-- ==== Sys2Proof/Tests/Slice0.lean ====
section
/-!
SUPPORT. Tests: ill-formed commands are refused, single steps on small states, and for the statements with hypotheses a state
and operands that meet them.
-/
namespace Sys2Proof.Tests
set_option Elab.async false
open Sys2Proof Sys2Proof.Machine

/-! ### Ill-formed commands -/

/-- An instruction's fields, all 0. -/
def noFields : Fields := ⟨0, 0, 0, 0, 0, 0, 0, 0⟩
/-- A write packet with nothing in it. -/
def noPacket : Packet :=
  { ptype := 1, gen := 0, cls := 0, transit := 0, late := false, resent := false, op := 0, jobTag := 0, dest := 0,
    srcModule := 0, srcUnit := 0, seq := 0, tag := 0, due := 0, tally := 0, data := [], slot := none }
/-- A training phase that passes with nothing measured. -/
def noTraining : Training :=
  { ok := true, ser0 := 0, ser1 := 0, serBack := 0, partnerRs := false, partnerModule := 1, partnerPort := 0,
    partnerCu := false, partnerCopperOnly := false, partnerGen := 0, flight := 0, eye0 := 0, eye1 := 0, eq := 0,
    pre0 := false, pre1 := false, own0 := false, own1 := false, levels0 := [], levels1 := [] }
/-- An image without a header. -/
def noImage : FwImage := ⟨[], false, false, []⟩

/-- Each of these names a unit that does not exist: nop to mmaGb. -/
theorem test_refused_0 :
    ([ .nop 1024 0 noFields, .nop 0 5 noFields, .li 1024 0 noFields, .li 0 5 noFields, .lui 1024 0 noFields,
      .lui 0 5 noFields, .add 1024 0 noFields, .add 0 5 noFields, .sub 1024 0 noFields, .sub 0 5 noFields,
      .mul 1024 0 noFields, .mul 0 5 noFields, .and 1024 0 noFields, .and 0 5 noFields, .or 1024 0 noFields,
      .or 0 5 noFields, .xor 1024 0 noFields, .xor 0 5 noFields, .shl 1024 0 noFields, .shl 0 5 noFields,
      .shr 1024 0 noFields, .shr 0 5 noFields, .sra 1024 0 noFields, .sra 0 5 noFields, .min 1024 0 noFields,
      .min 0 5 noFields, .max 1024 0 noFields, .max 0 5 noFields, .ident 1024 0 noFields, .ident 0 5 noFields,
      .stepRead 1024 0 noFields, .stepRead 0 5 noFields, .tideRead 1024 0 noFields, .tideRead 0 5 noFields,
      .br 1024 0 noFields, .br 0 5 noFields, .loop 1024 0 noFields, .loop 0 5 noFields, .endl 1024 0 noFields,
      .endl 0 5 noFields, .endProgram 1024 0 noFields, .endProgram 0 5 noFields, .mma 1024 0 noFields,
      .mma 0 5 noFields, .mmaGa 1024 0 noFields, .mmaGa 0 5 noFields, .mmaGb 1024 0 noFields, .mmaGb 0 5 noFields ]
      : List Instr).all (fun i => !i.wf) = true := by
  decide +kernel

/-- Each of these names a unit that does not exist: mmaRo to wcopy. -/
theorem test_refused_1 :
    ([ .mmaRo 1024 0 noFields, .mmaRo 0 5 noFields, .vmov 1024 0 noFields, .vmov 0 5 noFields, .vadd 1024 0 noFields,
      .vadd 0 5 noFields, .vsub 1024 0 noFields, .vsub 0 5 noFields, .vmul 1024 0 noFields, .vmul 0 5 noFields,
      .vfma 1024 0 noFields, .vfma 0 5 noFields, .vmin 1024 0 noFields, .vmin 0 5 noFields, .vmax 1024 0 noFields,
      .vmax 0 5 noFields, .vdiv 1024 0 noFields, .vdiv 0 5 noFields, .vsqrt 1024 0 noFields, .vsqrt 0 5 noFields,
      .vabs 1024 0 noFields, .vabs 0 5 noFields, .vneg 1024 0 noFields, .vneg 0 5 noFields, .vcmp 1024 0 noFields,
      .vcmp 0 5 noFields, .vsel 1024 0 noFields, .vsel 0 5 noFields, .vsfu 1024 0 noFields, .vsfu 0 5 noFields,
      .vrsum 1024 0 noFields, .vrsum 0 5 noFields, .vramax 1024 0 noFields, .vramax 0 5 noFields,
      .vrssq 1024 0 noFields, .vrssq 0 5 noFields, .vrand 1024 0 noFields, .vrand 0 5 noFields,
      .vrbits 1024 0 noFields, .vrbits 0 5 noFields, .vbcast 1024 0 noFields, .vbcast 0 5 noFields,
      .vtos 1024 0 noFields, .vtos 0 5 noFields, .vstov 1024 0 noFields, .vstov 0 5 noFields, .wcopy 1024 0 noFields,
      .wcopy 0 5 noFields ] : List Instr).all (fun i => !i.wf) = true := by decide +kernel
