-- ==== Sys2Proof/Machine/HandshakeCommands.lean ====
section
/-! DEFINITION. The handshake commands DONE and ABORT (spec/41_clock_and_dispatch.md R124, R125). -/

namespace Sys2Proof.Machine

/-- A handshake command: PROTOCOL with the command word recorded when no handler is running (R81 step 4, R187), the
command's own effect in HANDLER. -/
def State.handshake (s : State) (i : Instr) (body : State) : State :=
  match s.mode with
  | .idle => s.raise .protocol none (CmdWord.recorded i.cmdWord)
  | .handler => body
  | .check => s
  | .fault => s

/-- `DONE`: the handler returns and the arbiter re-checks the head (R124). ARG is ignored (R78). -/
def execDone (arg : U64) (s : State) : Result :=
  .next (s.accepting (s.handshake (.done arg) s.handlerReturn))

/-- `ABORT <info>`: the running handler reports a fatal condition; HANDLER_ABORT with `cur` and `info` recorded
(R125, R184). -/
def execAbort (info : U64) (s : State) : Result :=
  .next (s.accepting (s.handshake (.abort info) (s.raise .handlerAbort s.curWord info)))

end Sys2Proof.Machine
end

------------------------------------------------------------

#### [Directions for this task]
All records are to be retyped precisely.

#### [Solved problem]
-- ==== Sys2Proof/Tests/Slice0.lean ====
section
/-!
SUPPORT. Tests: ill-formed commands are refused, single steps on small states, and for the statements with hypotheses a state
and operands that meet them.
-/
namespace Sys2Proof.Tests
set_option Elab.async false
open Sys2Proof Sys2Proof.Machine

/-! ### Ill-formed commands -/

/-- An instruction's fields, all 0. -/
def noFields : Fields := ⟨0, 0, 0, 0, 0, 0, 0, 0⟩
/-- A write packet with nothing in it. -/
def noPacket : Packet :=
  { ptype := 1, gen := 0, cls := 0, transit := 0, late := false, resent := false, op := 0, jobTag := 0, dest := 0,
    srcModule := 0, srcUnit := 0, seq := 0, tag := 0, due := 0, tally := 0, data := [], slot := none }
/-- A training phase that passes with nothing measured. -/
def noTraining : Training :=
  { ok := true, ser0 := 0, ser1 := 0, serBack := 0, partnerRs := false, partnerModule := 1, partnerPort := 0,
    partnerCu := false, partnerCopperOnly := false, partnerGen := 0, flight := 0, eye0 := 0, eye1 := 0, eq := 0,
    pre0 := false, pre1 := false, own0 := false, own1 := false, levels0 := [], levels1 := [] }
/-- An image without a header. -/
def noImage : FwImage := ⟨[], false, false, []⟩

/-- Each of these names a unit that does not exist: nop to mmaGb. -/
theorem test_refused_0 :
    ([ .nop 1024 0 noFields, .nop 0 5 noFields, .li 1024 0 noFields, .li 0 5 noFields, .lui 1024 0 noFields,
      .lui 0 5 noFields, .add 1024 0 noFields, .add 0 5 noFields, .sub 1024 0 noFields, .sub 0 5 noFields,
      .mul 1024 0 noFields, .mul 0 5 noFields, .and 1024 0 noFields, .and 0 5 noFields, .or 1024 0 noFields,
      .or 0 5 noFields, .xor 1024 0 noFields, .xor 0 5 noFields, .shl 1024 0 noFields, .shl 0 5 noFields,
      .shr 1024 0 noFields, .shr 0 5 noFields, .sra 1024 0 noFields, .sra 0 5 noFields, .min 1024 0 noFields,
      .min 0 5 noFields, .max 1024 0 noFields, .max 0 5 noFields, .ident 1024 0 noFields, .ident 0 5 noFields,
      .stepRead 1024 0 noFields, .stepRead 0 5 noFields, .tideRead 1024 0 noFields, .tideRead 0 5 noFields,
      .br 1024 0 noFields, .br 0 5 noFields, .loop 1024 0 noFields, .loop 0 5 noFields, .endl 1024 0 noFields,
      .endl 0 5 noFields, .endProgram 1024 0 noFields, .endProgram 0 5 noFields, .mma 1024 0 noFields,
      .mma 0 5 noFields, .mmaGa 1024 0 noFields, .mmaGa 0 5 noFields, .mmaGb 1024 0 noFields, .mmaGb 0 5 noFields ]
      : List Instr).all (fun i => !i.wf) = true := by
  decide +kernel

/-- Each of these names a unit that does not exist: mmaRo to wcopy. -/
theorem test_refused_1 :
    ([ .mmaRo 1024 0 noFields, .mmaRo 0 5 noFields, .vmov 1024 0 noFields, .vmov 0 5 noFields, .vadd 1024 0 noFields,
      .vadd 0 5 noFields, .vsub 1024 0 noFields, .vsub 0 5 noFields, .vmul 1024 0 noFields, .vmul 0 5 noFields,
      .vfma 1024 0 noFields, .vfma 0 5 noFields, .vmin 1024 0 noFields, .vmin 0 5 noFields, .vmax 1024 0 noFields,
      .vmax 0 5 noFields, .vdiv 1024 0 noFields, .vdiv 0 5 noFields, .vsqrt 1024 0 noFields, .vsqrt 0 5 noFields,
      .vabs 1024 0 noFields, .vabs 0 5 noFields, .vneg 1024 0 noFields, .vneg 0 5 noFields, .vcmp 1024 0 noFields,
      .vcmp 0 5 noFields, .vsel 1024 0 noFields, .vsel 0 5 noFields, .vsfu 1024 0 noFields, .vsfu 0 5 noFields,
      .vrsum 1024 0 noFields, .vrsum 0 5 noFields, .vramax 1024 0 noFields, .vramax 0 5 noFields,
      .vrssq 1024 0 noFields, .vrssq 0 5 noFields, .vrand 1024 0 noFields, .vrand 0 5 noFields,
      .vrbits 1024 0 noFields, .vrbits 0 5 noFields, .vbcast 1024 0 noFields, .vbcast 0 5 noFields,
      .vtos 1024 0 noFields, .vtos 0 5 noFields, .vstov 1024 0 noFields, .vstov 0 5 noFields, .wcopy 1024 0 noFields,
      .wcopy 0 5 noFields ] : List Instr).all (fun i => !i.wf) = true := by decide +kernel
-- ==== Sys2Proof/Machine/HandshakeCommands.lean ====
section
/-! DEFINITION. The handshake commands DONE and ABORT (spec/41_clock_and_dispatch.md R124, R125). -/

namespace Sys2Proof.Machine

/-- A handshake command: PROTOCOL with the command word recorded when no handler is running (R81 step 4, R187), the
command's own effect in HANDLER. -/
def State.handshake (s : State) (i : Instr) (body : State) : State :=
  match s.mode with
  | .idle => s.raise .protocol none (CmdWord.recorded i.cmdWord)
  | .handler => body
  | .check => s
  | .fault => s

/-- `DONE`: the handler returns and the arbiter re-checks the head (R124). ARG is ignored (R78). -/
def execDone (arg : U64) (s : State) : Result :=
  .next (s.accepting (s.handshake (.done arg) s.handlerReturn))

/-- `ABORT <info>`: the running handler reports a fatal condition; HANDLER_ABORT with `cur` and `info` recorded
(R125, R184). -/
def execAbort (info : U64) (s : State) : Result :=
  .next (s.accepting (s.handshake (.abort info) (s.raise .handlerAbort s.curWord info)))

end Sys2Proof.Machine
end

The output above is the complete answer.